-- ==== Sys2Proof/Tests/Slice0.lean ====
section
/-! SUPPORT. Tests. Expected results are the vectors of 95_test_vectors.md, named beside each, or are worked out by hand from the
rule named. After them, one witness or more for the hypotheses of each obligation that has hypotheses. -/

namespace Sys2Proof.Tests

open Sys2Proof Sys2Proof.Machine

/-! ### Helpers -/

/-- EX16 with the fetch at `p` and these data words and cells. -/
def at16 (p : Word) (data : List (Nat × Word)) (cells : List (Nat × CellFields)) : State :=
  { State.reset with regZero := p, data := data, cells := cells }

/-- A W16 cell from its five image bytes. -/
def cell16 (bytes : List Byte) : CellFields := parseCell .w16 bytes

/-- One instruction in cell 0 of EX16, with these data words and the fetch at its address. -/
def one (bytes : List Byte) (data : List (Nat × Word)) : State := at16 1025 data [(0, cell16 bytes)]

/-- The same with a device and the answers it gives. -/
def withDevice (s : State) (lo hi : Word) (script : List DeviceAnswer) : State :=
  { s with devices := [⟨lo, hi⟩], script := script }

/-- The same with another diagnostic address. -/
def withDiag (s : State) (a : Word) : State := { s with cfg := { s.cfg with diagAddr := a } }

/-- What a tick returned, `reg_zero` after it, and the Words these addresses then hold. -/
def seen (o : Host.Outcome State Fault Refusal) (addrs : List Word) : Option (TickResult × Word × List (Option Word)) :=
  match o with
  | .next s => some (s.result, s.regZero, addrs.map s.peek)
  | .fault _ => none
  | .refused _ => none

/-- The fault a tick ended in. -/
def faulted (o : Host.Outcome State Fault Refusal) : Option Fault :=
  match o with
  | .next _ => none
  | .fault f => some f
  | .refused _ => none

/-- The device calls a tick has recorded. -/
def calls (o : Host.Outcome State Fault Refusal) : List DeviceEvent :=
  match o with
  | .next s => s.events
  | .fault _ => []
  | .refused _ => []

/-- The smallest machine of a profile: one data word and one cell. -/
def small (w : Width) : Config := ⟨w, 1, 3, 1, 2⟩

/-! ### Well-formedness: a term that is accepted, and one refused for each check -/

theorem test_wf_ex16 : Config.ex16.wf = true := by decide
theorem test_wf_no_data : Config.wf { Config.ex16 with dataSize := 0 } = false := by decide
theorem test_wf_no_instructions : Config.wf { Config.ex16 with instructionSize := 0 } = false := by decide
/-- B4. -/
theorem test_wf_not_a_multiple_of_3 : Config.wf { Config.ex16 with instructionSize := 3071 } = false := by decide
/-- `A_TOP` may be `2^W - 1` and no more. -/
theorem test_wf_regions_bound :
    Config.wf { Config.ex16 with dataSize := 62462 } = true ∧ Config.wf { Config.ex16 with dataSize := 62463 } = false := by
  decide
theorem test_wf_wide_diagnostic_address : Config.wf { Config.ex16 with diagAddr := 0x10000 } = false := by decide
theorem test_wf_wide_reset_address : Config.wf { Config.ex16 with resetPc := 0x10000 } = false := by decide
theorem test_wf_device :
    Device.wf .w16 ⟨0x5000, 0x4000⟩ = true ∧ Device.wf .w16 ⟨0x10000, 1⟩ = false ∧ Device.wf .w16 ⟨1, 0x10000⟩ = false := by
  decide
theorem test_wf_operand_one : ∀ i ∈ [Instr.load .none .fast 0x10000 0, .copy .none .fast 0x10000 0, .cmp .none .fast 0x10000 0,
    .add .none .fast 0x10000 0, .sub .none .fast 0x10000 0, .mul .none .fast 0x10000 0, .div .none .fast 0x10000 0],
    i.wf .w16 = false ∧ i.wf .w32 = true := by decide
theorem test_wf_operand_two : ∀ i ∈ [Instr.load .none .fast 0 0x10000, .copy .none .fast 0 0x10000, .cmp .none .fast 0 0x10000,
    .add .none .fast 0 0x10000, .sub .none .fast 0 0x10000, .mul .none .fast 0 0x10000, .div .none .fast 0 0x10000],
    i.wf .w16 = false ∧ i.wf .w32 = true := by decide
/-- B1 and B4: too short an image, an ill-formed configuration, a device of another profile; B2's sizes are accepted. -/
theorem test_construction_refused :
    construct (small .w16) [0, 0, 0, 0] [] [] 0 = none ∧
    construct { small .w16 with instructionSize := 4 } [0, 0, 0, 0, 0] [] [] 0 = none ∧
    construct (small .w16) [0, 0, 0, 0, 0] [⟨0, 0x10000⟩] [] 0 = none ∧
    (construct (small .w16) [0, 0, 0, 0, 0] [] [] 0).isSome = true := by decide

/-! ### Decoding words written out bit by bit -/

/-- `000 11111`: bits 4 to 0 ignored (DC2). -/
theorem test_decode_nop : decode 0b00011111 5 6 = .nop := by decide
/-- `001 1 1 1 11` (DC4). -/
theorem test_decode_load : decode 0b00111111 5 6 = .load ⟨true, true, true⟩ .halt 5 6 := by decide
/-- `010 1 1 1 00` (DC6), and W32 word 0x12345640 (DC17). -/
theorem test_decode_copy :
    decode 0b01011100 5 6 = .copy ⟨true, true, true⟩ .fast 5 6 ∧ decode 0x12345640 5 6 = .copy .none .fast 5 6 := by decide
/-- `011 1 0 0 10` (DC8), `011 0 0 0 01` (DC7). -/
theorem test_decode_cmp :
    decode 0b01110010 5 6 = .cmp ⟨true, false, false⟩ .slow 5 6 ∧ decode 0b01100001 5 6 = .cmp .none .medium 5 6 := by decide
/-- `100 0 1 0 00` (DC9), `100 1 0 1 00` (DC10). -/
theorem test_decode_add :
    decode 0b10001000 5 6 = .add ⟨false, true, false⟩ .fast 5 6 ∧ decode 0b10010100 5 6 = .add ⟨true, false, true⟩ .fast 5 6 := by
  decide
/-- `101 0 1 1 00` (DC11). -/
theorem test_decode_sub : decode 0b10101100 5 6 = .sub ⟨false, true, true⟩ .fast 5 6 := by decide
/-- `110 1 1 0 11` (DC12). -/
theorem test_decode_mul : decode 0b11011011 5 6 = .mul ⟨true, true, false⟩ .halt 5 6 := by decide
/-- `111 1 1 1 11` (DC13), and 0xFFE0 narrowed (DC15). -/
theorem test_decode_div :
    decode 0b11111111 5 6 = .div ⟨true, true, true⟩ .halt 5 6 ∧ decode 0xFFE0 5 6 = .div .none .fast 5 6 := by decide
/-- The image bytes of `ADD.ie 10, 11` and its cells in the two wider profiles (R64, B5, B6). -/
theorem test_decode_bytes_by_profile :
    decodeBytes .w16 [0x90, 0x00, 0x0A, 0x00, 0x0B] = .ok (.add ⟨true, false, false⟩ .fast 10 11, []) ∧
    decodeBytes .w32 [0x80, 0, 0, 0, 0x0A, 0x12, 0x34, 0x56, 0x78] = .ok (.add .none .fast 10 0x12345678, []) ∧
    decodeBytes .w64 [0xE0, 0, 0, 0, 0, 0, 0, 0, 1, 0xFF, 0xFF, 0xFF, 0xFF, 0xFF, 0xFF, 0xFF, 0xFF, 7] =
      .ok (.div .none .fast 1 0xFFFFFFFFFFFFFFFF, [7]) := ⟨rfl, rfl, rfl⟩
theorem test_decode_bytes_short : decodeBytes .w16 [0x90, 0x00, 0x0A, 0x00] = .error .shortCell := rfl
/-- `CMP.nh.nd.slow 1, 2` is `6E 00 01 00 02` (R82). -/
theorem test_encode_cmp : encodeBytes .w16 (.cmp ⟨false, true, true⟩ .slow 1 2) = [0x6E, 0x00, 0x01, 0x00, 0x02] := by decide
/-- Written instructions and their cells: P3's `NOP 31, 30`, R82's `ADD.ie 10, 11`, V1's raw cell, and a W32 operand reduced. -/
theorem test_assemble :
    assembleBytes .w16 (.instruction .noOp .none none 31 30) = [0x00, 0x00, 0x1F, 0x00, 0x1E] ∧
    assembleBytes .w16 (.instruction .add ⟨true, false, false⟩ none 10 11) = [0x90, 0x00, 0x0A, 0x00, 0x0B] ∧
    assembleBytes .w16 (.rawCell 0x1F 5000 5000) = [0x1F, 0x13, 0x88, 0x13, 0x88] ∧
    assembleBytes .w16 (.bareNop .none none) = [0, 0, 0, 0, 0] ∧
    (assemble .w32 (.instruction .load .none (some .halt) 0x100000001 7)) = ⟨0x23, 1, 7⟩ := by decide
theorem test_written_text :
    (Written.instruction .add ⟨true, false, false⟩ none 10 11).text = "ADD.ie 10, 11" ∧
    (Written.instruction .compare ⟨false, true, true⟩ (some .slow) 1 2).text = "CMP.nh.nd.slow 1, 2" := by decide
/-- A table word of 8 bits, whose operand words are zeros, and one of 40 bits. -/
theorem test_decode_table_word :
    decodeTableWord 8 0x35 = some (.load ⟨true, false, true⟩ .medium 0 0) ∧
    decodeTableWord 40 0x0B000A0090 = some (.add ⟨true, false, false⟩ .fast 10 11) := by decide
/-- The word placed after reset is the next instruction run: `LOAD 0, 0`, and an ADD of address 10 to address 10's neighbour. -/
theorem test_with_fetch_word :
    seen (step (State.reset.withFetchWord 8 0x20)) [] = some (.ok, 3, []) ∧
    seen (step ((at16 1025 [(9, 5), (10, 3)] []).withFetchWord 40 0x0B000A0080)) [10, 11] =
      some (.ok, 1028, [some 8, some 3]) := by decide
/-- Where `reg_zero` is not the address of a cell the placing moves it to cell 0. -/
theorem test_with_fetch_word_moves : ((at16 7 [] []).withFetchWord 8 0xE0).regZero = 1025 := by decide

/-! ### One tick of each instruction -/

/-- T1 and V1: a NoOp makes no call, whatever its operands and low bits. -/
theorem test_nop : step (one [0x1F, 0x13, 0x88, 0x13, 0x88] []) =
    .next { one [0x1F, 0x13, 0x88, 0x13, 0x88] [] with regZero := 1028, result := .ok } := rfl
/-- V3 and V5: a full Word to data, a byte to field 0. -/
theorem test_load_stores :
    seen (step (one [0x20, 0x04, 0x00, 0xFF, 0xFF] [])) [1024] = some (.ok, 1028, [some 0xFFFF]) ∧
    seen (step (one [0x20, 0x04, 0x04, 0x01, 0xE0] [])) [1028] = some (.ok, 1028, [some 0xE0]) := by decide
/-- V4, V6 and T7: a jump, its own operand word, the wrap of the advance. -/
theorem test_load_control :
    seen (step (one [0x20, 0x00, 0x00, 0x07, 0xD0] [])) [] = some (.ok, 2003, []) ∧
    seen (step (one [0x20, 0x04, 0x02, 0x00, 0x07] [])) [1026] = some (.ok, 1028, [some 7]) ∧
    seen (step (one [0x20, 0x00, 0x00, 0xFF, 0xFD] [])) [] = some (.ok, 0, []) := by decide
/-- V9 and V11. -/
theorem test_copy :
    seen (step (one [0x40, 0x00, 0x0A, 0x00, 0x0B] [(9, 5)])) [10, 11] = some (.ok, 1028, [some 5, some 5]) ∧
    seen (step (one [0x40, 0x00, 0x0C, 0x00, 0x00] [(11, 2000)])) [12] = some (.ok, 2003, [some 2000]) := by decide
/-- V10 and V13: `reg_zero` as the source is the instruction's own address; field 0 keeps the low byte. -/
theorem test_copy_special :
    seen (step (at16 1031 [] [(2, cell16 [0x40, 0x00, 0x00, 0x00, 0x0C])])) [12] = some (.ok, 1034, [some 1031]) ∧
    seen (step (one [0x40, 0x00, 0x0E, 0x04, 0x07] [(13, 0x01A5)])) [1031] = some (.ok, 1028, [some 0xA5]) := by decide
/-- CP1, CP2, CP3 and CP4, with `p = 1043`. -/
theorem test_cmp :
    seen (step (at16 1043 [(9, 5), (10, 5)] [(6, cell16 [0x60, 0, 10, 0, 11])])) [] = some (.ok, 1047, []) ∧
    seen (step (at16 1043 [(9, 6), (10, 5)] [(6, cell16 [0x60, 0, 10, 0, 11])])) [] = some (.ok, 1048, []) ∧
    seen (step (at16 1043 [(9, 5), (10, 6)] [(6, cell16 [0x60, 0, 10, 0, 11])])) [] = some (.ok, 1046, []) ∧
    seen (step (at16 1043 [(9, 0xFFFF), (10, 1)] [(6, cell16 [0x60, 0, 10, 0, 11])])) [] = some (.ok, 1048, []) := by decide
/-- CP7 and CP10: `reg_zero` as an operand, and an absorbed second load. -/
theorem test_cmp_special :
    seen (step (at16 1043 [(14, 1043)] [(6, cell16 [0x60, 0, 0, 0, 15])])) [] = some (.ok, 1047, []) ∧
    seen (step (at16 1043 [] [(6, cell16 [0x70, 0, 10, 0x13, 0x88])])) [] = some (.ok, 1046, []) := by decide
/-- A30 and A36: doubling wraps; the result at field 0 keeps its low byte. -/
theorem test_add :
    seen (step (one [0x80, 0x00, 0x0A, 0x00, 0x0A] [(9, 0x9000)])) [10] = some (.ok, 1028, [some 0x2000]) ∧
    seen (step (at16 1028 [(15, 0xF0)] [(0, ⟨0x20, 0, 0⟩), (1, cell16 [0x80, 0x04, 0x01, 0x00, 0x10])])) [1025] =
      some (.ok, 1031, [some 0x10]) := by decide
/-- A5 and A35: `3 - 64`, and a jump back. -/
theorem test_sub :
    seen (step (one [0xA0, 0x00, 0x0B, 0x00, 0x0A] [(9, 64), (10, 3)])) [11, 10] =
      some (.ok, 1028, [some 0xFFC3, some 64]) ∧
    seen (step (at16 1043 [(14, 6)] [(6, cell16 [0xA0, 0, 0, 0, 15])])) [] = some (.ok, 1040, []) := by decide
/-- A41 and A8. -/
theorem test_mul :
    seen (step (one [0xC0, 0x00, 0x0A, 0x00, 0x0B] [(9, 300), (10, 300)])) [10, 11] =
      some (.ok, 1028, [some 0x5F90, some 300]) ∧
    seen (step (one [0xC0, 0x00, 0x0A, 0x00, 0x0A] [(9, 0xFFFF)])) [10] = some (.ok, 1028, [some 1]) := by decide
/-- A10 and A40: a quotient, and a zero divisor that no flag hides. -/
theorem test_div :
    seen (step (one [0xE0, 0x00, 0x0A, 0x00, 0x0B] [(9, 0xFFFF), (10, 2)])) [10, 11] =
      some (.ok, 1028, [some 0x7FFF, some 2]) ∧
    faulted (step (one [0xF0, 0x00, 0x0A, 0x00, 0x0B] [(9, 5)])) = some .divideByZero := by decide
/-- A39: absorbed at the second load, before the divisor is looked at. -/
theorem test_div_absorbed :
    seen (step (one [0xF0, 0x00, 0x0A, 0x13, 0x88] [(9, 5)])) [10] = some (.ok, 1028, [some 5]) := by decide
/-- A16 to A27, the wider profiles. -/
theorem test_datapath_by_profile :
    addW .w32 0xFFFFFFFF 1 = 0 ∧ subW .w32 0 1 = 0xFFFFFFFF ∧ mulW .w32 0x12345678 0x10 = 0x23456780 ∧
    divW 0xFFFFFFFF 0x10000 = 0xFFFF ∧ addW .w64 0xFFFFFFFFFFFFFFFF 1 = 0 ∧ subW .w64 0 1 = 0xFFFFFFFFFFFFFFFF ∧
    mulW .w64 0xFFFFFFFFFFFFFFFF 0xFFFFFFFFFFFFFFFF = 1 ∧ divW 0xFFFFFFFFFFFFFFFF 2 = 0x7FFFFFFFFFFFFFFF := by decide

_ _ _ _

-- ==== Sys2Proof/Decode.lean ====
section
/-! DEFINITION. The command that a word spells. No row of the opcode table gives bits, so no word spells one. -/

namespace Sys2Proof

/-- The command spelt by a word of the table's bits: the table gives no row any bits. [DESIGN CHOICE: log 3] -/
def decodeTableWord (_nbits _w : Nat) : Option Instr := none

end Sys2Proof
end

_ _ _ _

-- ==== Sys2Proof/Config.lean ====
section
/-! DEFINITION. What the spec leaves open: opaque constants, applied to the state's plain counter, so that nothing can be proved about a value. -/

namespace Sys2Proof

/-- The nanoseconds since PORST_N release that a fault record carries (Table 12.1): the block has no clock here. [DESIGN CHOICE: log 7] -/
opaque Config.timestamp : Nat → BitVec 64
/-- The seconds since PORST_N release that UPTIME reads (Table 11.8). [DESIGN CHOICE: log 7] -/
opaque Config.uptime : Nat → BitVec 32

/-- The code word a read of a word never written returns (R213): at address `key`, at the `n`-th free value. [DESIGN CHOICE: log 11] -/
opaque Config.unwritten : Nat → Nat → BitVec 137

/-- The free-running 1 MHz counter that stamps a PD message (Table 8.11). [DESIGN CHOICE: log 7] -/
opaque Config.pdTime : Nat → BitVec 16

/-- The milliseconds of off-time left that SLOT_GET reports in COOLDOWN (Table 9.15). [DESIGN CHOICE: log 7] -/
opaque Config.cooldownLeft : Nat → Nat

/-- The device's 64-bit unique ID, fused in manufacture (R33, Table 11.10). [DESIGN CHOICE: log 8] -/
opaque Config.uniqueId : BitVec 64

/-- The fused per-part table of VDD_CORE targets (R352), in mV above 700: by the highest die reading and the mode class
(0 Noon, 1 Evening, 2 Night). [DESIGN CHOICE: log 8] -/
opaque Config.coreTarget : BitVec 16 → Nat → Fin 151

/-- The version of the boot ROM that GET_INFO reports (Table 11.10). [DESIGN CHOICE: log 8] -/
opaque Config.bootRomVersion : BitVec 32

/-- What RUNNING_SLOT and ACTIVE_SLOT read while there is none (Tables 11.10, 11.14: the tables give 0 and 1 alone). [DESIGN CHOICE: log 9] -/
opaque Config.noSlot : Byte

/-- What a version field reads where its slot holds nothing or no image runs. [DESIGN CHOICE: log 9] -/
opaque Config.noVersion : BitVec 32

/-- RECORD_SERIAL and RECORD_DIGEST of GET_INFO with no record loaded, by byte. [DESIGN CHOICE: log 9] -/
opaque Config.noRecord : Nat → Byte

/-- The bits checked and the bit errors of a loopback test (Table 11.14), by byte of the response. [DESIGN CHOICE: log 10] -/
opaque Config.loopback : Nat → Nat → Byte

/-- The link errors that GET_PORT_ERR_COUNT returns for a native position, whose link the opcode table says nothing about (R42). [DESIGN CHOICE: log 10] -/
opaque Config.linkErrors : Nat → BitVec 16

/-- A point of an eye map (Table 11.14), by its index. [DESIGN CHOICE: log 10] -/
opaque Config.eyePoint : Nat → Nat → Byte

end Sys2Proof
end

_ _ _ _

▶ _Try it_: Would you print exactly, and only, the lines of the data above from the line with "(Written.instruction .compare ⟨false, true, true⟩" through the line with "low bits. -/", inclusive?

▶ _Response for this exercise_:
    (Written.instruction .compare ⟨false, true, true⟩ (some .slow) 1 2).text = "CMP.nh.nd.slow 1, 2" := by decide
/-- A table word of 8 bits, whose operand words are zeros, and one of 40 bits. -/
theorem test_decode_table_word :
    decodeTableWord 8 0x35 = some (.load ⟨true, false, true⟩ .medium 0 0) ∧
    decodeTableWord 40 0x0B000A0090 = some (.add ⟨true, false, false⟩ .fast 10 11) := by decide
/-- The word placed after reset is the next instruction run: `LOAD 0, 0`, and an ADD of address 10 to address 10's neighbour. -/
theorem test_with_fetch_word :
    seen (step (State.reset.withFetchWord 8 0x20)) [] = some (.ok, 3, []) ∧
    seen (step ((at16 1025 [(9, 5), (10, 3)] []).withFetchWord 40 0x0B000A0080)) [10, 11] =
      some (.ok, 1028, [some 8, some 3]) := by decide
/-- Where `reg_zero` is not the address of a cell the placing moves it to cell 0. -/
theorem test_with_fetch_word_moves : ((at16 7 [] []).withFetchWord 8 0xE0).regZero = 1025 := by decide

/-! ### One tick of each instruction -/

/-- T1 and V1: a NoOp makes no call, whatever its operands and low bits. -/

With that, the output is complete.